Because we are adding surprisal for each new element in the sentence, the result is length dependent. For general purpose language model evaluation we need to adjust for length, giving us a measure called perplexity. More information on this here:

https://githubtocolab.com/cbannard/lela60331_25-26/blob/main/Perplexity.ipynb

For now, just note that it is calculated by raising 2 to the log probability of the sentence divided by its length:

In [None]:
pow(2,log_prob/len(sentence3))

### Language modelling for words

We are now going to switch to building and exploiting word-based language models. In order to do this we are going to have generate a list of words instead of a list of characters. We are going to do this using re.split()

### re.split()
re.split() takes a regular expression as a first argument (if you don't have a precompiled pattern) and string as second (or first if you have a precompiled pattern) argument, and splits the string into tokens divided by all substrings matched by the regular expression.

In [None]:
# download from from the internt
!wget https://www.gutenberg.org/files/2554/2554-0.txt
# read in the file
f = open('2554-0.txt')
c_and_p = f.read()
# select the first chapter - possible because I determined range
chapter_one = c_and_p[5464:23725]
# convert text to lower case
chapter_one=chapter_one.lower()
chapter_one=re.sub('\\n',' ', chapter_one)
chapter_one=re.sub("\\. "," eol ", chapter_one)
chapter_one=re.sub('[^a-z ]','', chapter_one)
chapter_one=re.sub(' +', ' ',chapter_one)
chapter_one=re.split(" ", chapter_one)



With the text in this new tokenised format, the same algorithm can be applied to extract unigram and bigram counts.

In [None]:
from collections import defaultdict
total_unigrams = len(chapter_one) - 1
unigrams = defaultdict(int)
for i in range(total_unigrams):
    unigrams[chapter_one[i]] += 1

In [None]:
from collections import defaultdict
total_bigrams = len(chapter_one) - 2
bigrams = defaultdict(int)
for i in range(total_bigrams):
    bigrams[str.join(" ",chapter_one[i:i+2])] += 1

In [None]:
unigrams

In [None]:
bigrams

And the counts can be used to assign probabilities to sentences in exactly the same way:

In [None]:
sentence3=["a","man","was","in","the","house"]
log_prob=0.0
for i in range(len(sentence3)-1):
  key = str.join(" ",sentence3[i:i+2])
  unigram = sentence3[i]
  log_prob += -math.log(bigrams[key]/unigrams[unigram],2)
log_prob

Problem 2: Because we are using bigrams the first element for which we calculate the probability for is the second word. However to give the probability for the full sentence we want to also consider the first word. Update the code so that it does this. You may want to make reference to the lecture slides for the week in order to remind yourself of how we do this.

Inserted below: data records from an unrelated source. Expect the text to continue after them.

-- ==== Sys2Proof/Certificates/Slice0/Obligations.lean ====
section
/-! DEFINITION. What the provers are asked to prove of the model. -/

open Sys2Proof Sys2Proof.Machine

/-- O1. Worked words of the manual and of the encoding tables decode to their instructions. Words written out from the formats: LEA, MTS, CALL, LOOP,
TRAP, DIV, NOP, RET, ERET and EXIT, and one command word (ARM of section 3 with 5 tiles at port 2), decode to the instructions they stand for;
the word of all zeros decodes to none. -/
def Obligations.WordsDecodeToTheirInstruction : Prop :=
  decodeWord 0x56200107#32 = .ok (.lea .always 2 0x010) ∧
  decodeWord 0xF2200307#32 = .ok (.mts .always 2 0x30) ∧
  decodeWord 0x66000057#32 = .ok (.call .always 5) ∧
  decodeWord 0x6ACFFFD7#32 = .ok (.loop .always 12 0xFFFD) ∧
  decodeWord 0x72000557#32 = .ok (.trap .always 0x55) ∧
  decodeWord 0x0ED72C07#32 = .ok (.div .always 13 14 11) ∧
  decodeWord 0x6E000007#32 = .ok (.nop .always) ∧
  decodeWord 0x68000007#32 = .ok (.ret .always) ∧
  decodeWord 0xF4000007#32 = .ok (.eret .always) ∧
  decodeWord 0x70000007#32 = .ok (.exit .always) ∧
  decodeCmd (0x0D#8 ++ 2#4 ++ 0#4 ++ 0#8 ++ 0#8 ++ 0#56 ++ 5#24 ++ 3#16)
    = .ok (.arm { port := 2, cls := 0, flags := 0, tag := 0, addr := 0, count := 5, index := 3 }) ∧
  decodeWord 0#32 = .error .unassignedOpcode

/-- O2. Scalar instruction words: encoding and decoding agree in both directions, and each word has one meaning. For every well-formed scalar
instruction, with every operand at every value that its encoding admits: its four bytes, before any other bytes, decode to exactly that
instruction and leave the other bytes. Whatever word the scalar decoder accepts, the instruction it answers is well formed and encodes to that
very word: no reserved field is ignored, no bit is dropped, and no two words stand for one instruction. -/
def Obligations.ScalarEncodingRoundTrip : Prop :=
  (
    ∀ (i : Instr) (w : Word32) (rest : List Byte), i.wf = true → encodeWord i = some w →
      decode (leBytes 4 w.toNat ++ rest) = .ok (i, rest)) ∧
  (
    ∀ (w : Word32) (i : Instr), decodeWord w = .ok i → i.wf = true ∧ encodeWord i = some w)

/-- O3. Well-formed stream commands and their 128-bit words determine each other. Every well-formed stream command is what the sixteen bytes of its word
decode to, before any other bytes; and whatever command word the decoder accepts, the command it answers is well formed and encodes to that very
word. -/
def Obligations.CommandEncodingRoundTrip : Prop :=
  (∀ (i : Instr) (w : CmdWord) (rest : List Byte), i.wf = true → encodeCmd i = some w →
    decodeCmdBytes (leBytes 16 w.toNat ++ rest) = .ok (i, rest)) ∧
  (∀ (w : CmdWord) (i : Instr), decodeCmd w = .ok i → i.wf = true ∧ encodeCmd i = some w)

/-- O4. A step runs what the next turn of the agenda names: the decoded instruction, the head command, the event or the clock. With a turn at the head of
the agenda and the package not off: the turn of a control core that may run, at an aligned pc whose word decodes, is exec of the decoded
instruction with that core current; the turn of a port whose head command decodes, may start or has started, is exec of that command after
completions are reported; the turn of an event is exec of that event, for every step of the opcode table that has no word; a clock turn advances
the clock; the turn of the management controller writes the report that it was asked for; an empty agenda is first filled with everything that is
pending. The order of turns is the model's own choice (log entry 1). -/
def Obligations.StepRunsTheDecodedTurn : Prop :=
  (∀ (s : State) (n : Nat) (rest : List Turn) (w : Word32) (i : Instr) (more : List Byte),
    s.off = false → s.agenda = .core n :: rest → ({ s with agenda := rest, cur := n } : State).mayRun n = true →
    (s.coreAt n).pc.toNat % 4 = 0 → s.fetch n = some w → decode (leBytes 4 w.toNat) = .ok (i, more) →
    step s = exec i { s with agenda := rest, cur := n }) ∧
  (∀ (s s1 : State) (n : Nat) (p : BitVec 4) (rest : List Turn) (q : QCmd) (qs : List QCmd) (x : Group) (i : Instr),
    s.off = false → s.agenda = .port n p.toNat :: rest → s1 = ({ s with agenda := rest, cur := n } : State).settlePort n p →
    (s1.portAt n p).queue = q :: qs → s1.groupOf n = some x → s1.cmdLive x = true → (s1.cmdStarts x || q.prog.started) = true →
    q.empty = false → decodeCmd q.word = .ok i → step s = exec i s1) ∧
  (∀ (s : State) (i : Instr) (rest : List Turn), s.off = false → s.agenda = .event i :: rest → encodeWord i = none → encodeCmd i = none →
    (∀ a, i ≠ .illegalInstructionTrap a) → step s = exec i { s with agenda := rest }) ∧
  (∀ (s : State) (rest : List Turn), s.off = false → s.agenda = .tick :: rest → step s = .next ({ s with agenda := rest } : State).tick) ∧
  (∀ (s : State) (rest : List Turn), s.off = false → s.agenda = .report :: rest → step s = .next ({ s with agenda := rest } : State).reportTurn) ∧
  (∀ s : State, s.agenda = [] → step s = step { s with agenda := s.roster })

/-- O5. A fetch at a misaligned pc, beyond the code, or of a word that fails decoding traps before any guard is tested. In the turn of a control core
that may run: a pc that is no multiple of 4 raises the misalignment trap with the pc as its address; a pc at or beyond the end of the code part
raises the illegal-instruction trap with address 0; a word that fails decoding raises the illegal-instruction trap with the word, zero-extended,
as its address, and ILLEGAL_INSTRUCTION_TRAP is that trap: cause 0x01 and code 0. -/
def Obligations.FetchFaultsTrap : Prop :=
  (∀ (s : State) (n : Nat) (rest : List Turn), s.off = false → s.agenda = .core n :: rest →
    ({ s with agenda := rest, cur := n } : State).mayRun n = true →
    let s1 : State := { s with agenda := rest, cur := n }
    ((s.coreAt n).pc.toNat % 4 ≠ 0 → step s = .next (s1.trap 0x02 0 (s.coreAt n).pc 0)) ∧
    ((s.coreAt n).pc.toNat % 4 = 0 → s.fetch n = none → step s = exec (.illegalInstructionTrap 0) s1) ∧
    (∀ w e, (s.coreAt n).pc.toNat % 4 = 0 → s.fetch n = some w → decode (leBytes 4 w.toNat) = .error e →
      step s = exec (.illegalInstructionTrap (w.setWidth 64)) s1)) ∧
  (∀ (s : State) (n : Nat) (x : Group), s.groupOf n = some x → (s.objOf x).code.length ≤ (s.coreAt n).pc.toNat / 4 → s.fetch n = none) ∧
  (∀ (s : State) (a : Word), exec (.illegalInstructionTrap a) s = .next (s.trap 0x01 0 a 0))

/-- O6. Register and predicate accessors: g0 reads zero and discards writes, p7 reads true and discards writes, the others hold what was written. Reading
g0 gives 0 and writing it changes nothing; reading p7 gives true and writing it changes nothing; every other register and predicate reads what
was last written to it, and a write changes no other register or predicate and nothing else of the core. -/
def Obligations.RegistersReadBackAsWritten : Prop :=
  ∀ (c : CoreSt) (v : Word) (b : Bool),
    c.rd 0 = 0 ∧ c.wr 0 v = c ∧ c.rdp 7 = true ∧ c.wrp 7 b = c ∧
    (∀ r : Reg, r ≠ 0 → (c.wr r v).rd r = v) ∧ (∀ r q : Reg, q ≠ r → (c.wr r v).rd q = c.rd q) ∧
    (∀ r : Reg, c.wr r v = { c with g := (c.wr r v).g }) ∧
    (∀ p : PReg, p ≠ 7 → (c.wrp p b).rdp p = b) ∧ (∀ p q : PReg, q ≠ p → (c.wrp p b).rdp q = c.rdp q) ∧
    (∀ p : PReg, c.wrp p b = { c with p := (c.wrp p b).p })

/-- O7. A scalar instruction whose guard does not hold only moves the pc to the next word. For every one of the scalar instructions of the opcode table:
where its guard does not hold, exec answers the same state with the pc of its core advanced by 4; no register, memory, counter, queue or record
changes, and no trap of its own is raised. That the guard is tested before the checks of equal result registers and of the register number of MFS
and MTS is the model's choice, log entry 21. -/
def Obligations.FalseGuardOnlyAdvances : Prop :=
  ∀ (i : Instr) (g : Guard) (s : State), i.guard? = some g → s.core.holds g = false →
    exec i s = .next (s.setCore { s.core with pc := s.core.pc + 4 })

/-- O8. The integer, immediate, shift and bit instructions write the results their rules give. Where the guard holds: ADD, SUB, MUL write the sum,
difference, product mod 2^64; MULH and MULHU bits [127:64] of the signed and unsigned 128-bit product; AND, OR, XOR bit by bit; MIN, MAX, MINU,
MAXU the smaller or larger operand, signed or unsigned; DIV, DIVU, REM, REMU quotient toward zero and remainder with the sign of the dividend,
all ones and the dividend for a divisor of 0. Nothing else changes but the pc, which moves to the next word. Where the guard holds: ADDI, ANDI,
ORI, XORI act with the sign-extended imm11; shifts move by gb[5:0] or by the six-bit field, SHL mod 2^64, SHR the floor of the unsigned value,
SRA the floor of the signed value; LI writes the sign-extended imm16 and LIH shifts gd left by 16 and puts imm16 below. Nothing else changes but
the pc, which moves to the next word. Where the guard holds: CLZ writes the number of bits above the highest one bit, 64 for 0; POPC the number
of one bits; SEXT and ZEXT keep the low w bits and fill the rest with bit w-1 or with 0 (the field holds w-1); BFX moves the field of width
min(gb[14:8], 64-lo) at lo = gb[5:0] down to bit 0 and clears the rest; BFI puts the low bits of ga at the field and keeps the other bits of gd.
Nothing else changes but the pc, which moves to the next word. -/
def Obligations.IntegerAndBitResults : Prop :=
  (
    ∀ (g : Guard) (d a b : Reg) (s : State), s.core.holds g = true →
      let x := s.core.rd a
      let y := s.core.rd b
      exec (.add g d a b) s = .next (s.result d (BitVec.ofNat 64 (x.toNat + y.toNat))) ∧
      exec (.sub g d a b) s = .next (s.result d (BitVec.ofInt 64 ((x.toNat : Int) - y.toNat))) ∧
      exec (.mul g d a b) s = .next (s.result d (BitVec.ofNat 64 (x.toNat * y.toNat))) ∧
      exec (.mulh g d a b) s = .next (s.result d ((x.signExtend 128 * y.signExtend 128).extractLsb' 64 64)) ∧
      exec (.mulhu g d a b) s = .next (s.result d ((x.setWidth 128 * y.setWidth 128).extractLsb' 64 64)) ∧
      exec (.and g d a b) s = .next (s.result d (x &&& y)) ∧
      exec (.or g d a b) s = .next (s.result d (x ||| y)) ∧
      exec (.xor g d a b) s = .next (s.result d (x ^^^ y)) ∧
      exec (.min g d a b) s = .next (s.result d (if x.toInt ≤ y.toInt then x else y)) ∧
      exec (.max g d a b) s = .next (s.result d (if x.toInt ≥ y.toInt then x else y)) ∧
      exec (.minu g d a b) s = .next (s.result d (if x.toNat ≤ y.toNat then x else y)) ∧
      exec (.maxu g d a b) s = .next (s.result d (if x.toNat ≥ y.toNat then x else y)) ∧
      exec (.div g d a b) s = .next (s.result d (if y = 0 then BitVec.allOnes 64 else BitVec.ofInt 64 (x.toInt.tdiv y.toInt))) ∧
      exec (.divu g d a b) s = .next (s.result d (if y = 0 then BitVec.allOnes 64 else BitVec.ofNat 64 (x.toNat / y.toNat))) ∧
      exec (.rem g d a b) s = .next (s.result d (if y = 0 then x else BitVec.ofInt 64 (x.toInt - x.toInt.tdiv y.toInt * y.toInt))) ∧
      exec (.remu g d a b) s = .next (s.result d (if y = 0 then x else BitVec.ofInt 64 ((x.toNat : Int) - (x.toNat / y.toNat : Nat) * y.toNat)))) ∧
  (
    ∀ (g : Guard) (d a b : Reg) (imm : BitVec 11) (k : BitVec 6) (imm16 : BitVec 16) (s : State), s.core.holds g = true →
      let x := s.core.rd a
      let n := (s.core.rd b).toNat % 64
      exec (.addi g d a imm) s = .next (s.result d (BitVec.ofInt 64 ((x.toNat : Int) + imm.toInt))) ∧
      exec (.andi g d a imm) s = .next (s.result d (x &&& BitVec.ofInt 64 imm.toInt)) ∧
      exec (.ori g d a imm) s = .next (s.result d (x ||| BitVec.ofInt 64 imm.toInt)) ∧
      exec (.xori g d a imm) s = .next (s.result d (x ^^^ BitVec.ofInt 64 imm.toInt)) ∧
      exec (.shl g d a b) s = .next (s.result d (BitVec.ofNat 64 (x.toNat * 2 ^ n))) ∧
      exec (.shr g d a b) s = .next (s.result d (BitVec.ofNat 64 (x.toNat / 2 ^ n))) ∧
      exec (.sra g d a b) s = .next (s.result d (BitVec.ofInt 64 (x.toInt / 2 ^ n))) ∧
      exec (.shli g d a k) s = .next (s.result d (BitVec.ofNat 64 (x.toNat * 2 ^ k.toNat))) ∧
      exec (.shri g d a k) s = .next (s.result d (BitVec.ofNat 64 (x.toNat / 2 ^ k.toNat))) ∧
      exec (.srai g d a k) s = .next (s.result d (BitVec.ofInt 64 (x.toInt / 2 ^ k.toNat))) ∧
      exec (.li g d imm16) s = .next (s.result d (BitVec.ofInt 64 imm16.toInt)) ∧
      exec (.lih g d imm16) s = .next (s.result d (BitVec.ofNat 64 ((s.core.rd d).toNat * 2 ^ 16 % 2 ^ 64 + imm16.toNat)))) ∧
  (
    ∀ (g : Guard) (d a b : Reg) (w : BitVec 6) (s : State), s.core.holds g = true →
      let x := s.core.rd a
      let lo := (s.core.rd b).toNat % 64
      let wd := min ((s.core.rd b).toNat / 256 % 128) (64 - lo)
      (∃ n : Nat, exec (.clz g d a) s = .next (s.result d (BitVec.ofNat 64 n)) ∧ n ≤ 64 ∧
        (∀ i, 64 - n ≤ i → i < 64 → x.getLsbD i = false) ∧ (n < 64 → x.getLsbD (63 - n) = true)) ∧
      exec (.popc g d a) s = .next (s.result d (BitVec.ofNat 64 ((List.range 64).filter fun i => x.getLsbD i).length)) ∧
      (∃ v : Word, exec (.sext g d a w) s = .next (s.result d v) ∧ ∀ i < 64, v.getLsbD i = x.getLsbD (min i w.toNat)) ∧
      (∃ v : Word, exec (.zext g d a w) s = .next (s.result d v) ∧ ∀ i < 64, v.getLsbD i = (decide (i ≤ w.toNat) && x.getLsbD i)) ∧
      (∃ v : Word, exec (.bfx g d a b) s = .next (s.result d v) ∧ ∀ i < 64, v.getLsbD i = (decide (i < wd) && x.getLsbD (i + lo))) ∧
      (∃ v : Word, exec (.bfi g d a b) s = .next (s.result d v) ∧
        ∀ i < 64, v.getLsbD i = if lo ≤ i ∧ i < lo + wd then x.getLsbD (i - lo) else (s.core.rd d).getLsbD i))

Now try calculating the log probability for a different sentence of your own creation

In [None]:
sentence3=[]
log_prob=0.0
for i in range(len(sentence3)-1):
  key = str.join(" ",sentence3[i:i+2])
  unigram = sentence3[i]
  log_prob += -math.log(bigrams[key]/unigrams[unigram],2)
log_prob

This probably won't work because of unseen bigrams.

We need to solve this problem via smoothing.

For example, add-one smoothing:

In [None]:
sentence3=["a","man","was","in","the","house","when","the","day","arrived"]
log_prob=0.0
for i in range(len(sentence3)-1):
  key = str.join(" ",sentence3[i:i+2])
  unigram = sentence3[i]
  # We add a count of one to each bigram and then add the vocabulary size (number of unique words) to the denominator
  log_prob += -math.log((bigrams[key]+1)/(unigrams[unigram]+len(unigrams.keys())),2)
log_prob

Or alternatively, back off smoothing with interpolation:

In [None]:
sentence3=["a","man","was","in","the","house","when","the","day","arrived"]
log_prob=0.0
# These lambdas can change but should sum to 1
lambda1 = 0.5
lambda2 = 1 - lambda1

for i in range(len(sentence3)-1):
  key = str.join(" ",sentence3[i:i+2])
  unigram = sentence3[i]
  # We combine the unigram and the bigram probabilities, weighting each equally.
  log_prob += -math.log((bigrams[key]/unigrams[unigram])*lambda1 + (unigrams[unigram]/total_unigrams)*lambda2,2)
log_prob

Problem 3 (this is difficult so don't worry if you cannot solve it now. Give it a go and then come back to it later in the semester when you have more programming experience. It will be a good check on your progress):

Estimate a trigram word-based language model. This will require smoothing and you can employ both kinds. You should make use of the code you wrote for character-based trigram language models and the examples of smoothing above.

### Generating with language models

Generation with language models is also sometimes called auto-regressive generation. It works by selecting and then outputting words from the vocabulary based on their probability given a preceding context - either (at time point 1) a prompt from the user, or (at subsequent time points) the prompt plus the words that have been generated so far.

There are however a wide range of ways in which they are chosen - different methods of what is know as "decoding".

While real-world language models generate words based on neural language models (e.g. transformers) we can separate the underlying model from the decoding process.

In [None]:
import pandas as pd
import numpy as np
nested_dict = lambda: defaultdict(nested_dict)
d = nested_dict()

for bg in bigrams:
  ug = bg.split()
  d[ug[0]][ug[1]] = np.log(bigrams[bg]/unigrams[ug[0]])

lm=pd.DataFrame(d)

#### Generation by Greedy search

In [None]:
# Define starting word
w="he"
# Define stopping point - here when an end of line character is output or length reaches 15
length = 0
while w != "eol" and length <= 15:
  length += 1
  print(w,end=' ')
  # get probabilities for all words following the previous word
  s=lm[w]

  # sort the probabilities and output the most likely word
  w=s.sort_values(ascending=False).index[0]


#### Generation by sampling

In [None]:
import numpy as np
# Specify starting word
w="he"
length=0
# Define stopping point - here when an end of line character is output or length reaches 15 words
while w != "eol" and length <= 15:
  length += 1
  print(w,end=' ')
  # get probabilities for all words following the previous word
  s=lm.loc[w]
  s=s.drop(s[np.isnan(s)].index)
  # Choose randomly from the probability distribution over next words
  w=np.random.choice(list(s.index),1,list(np.exp(s.values)))[0]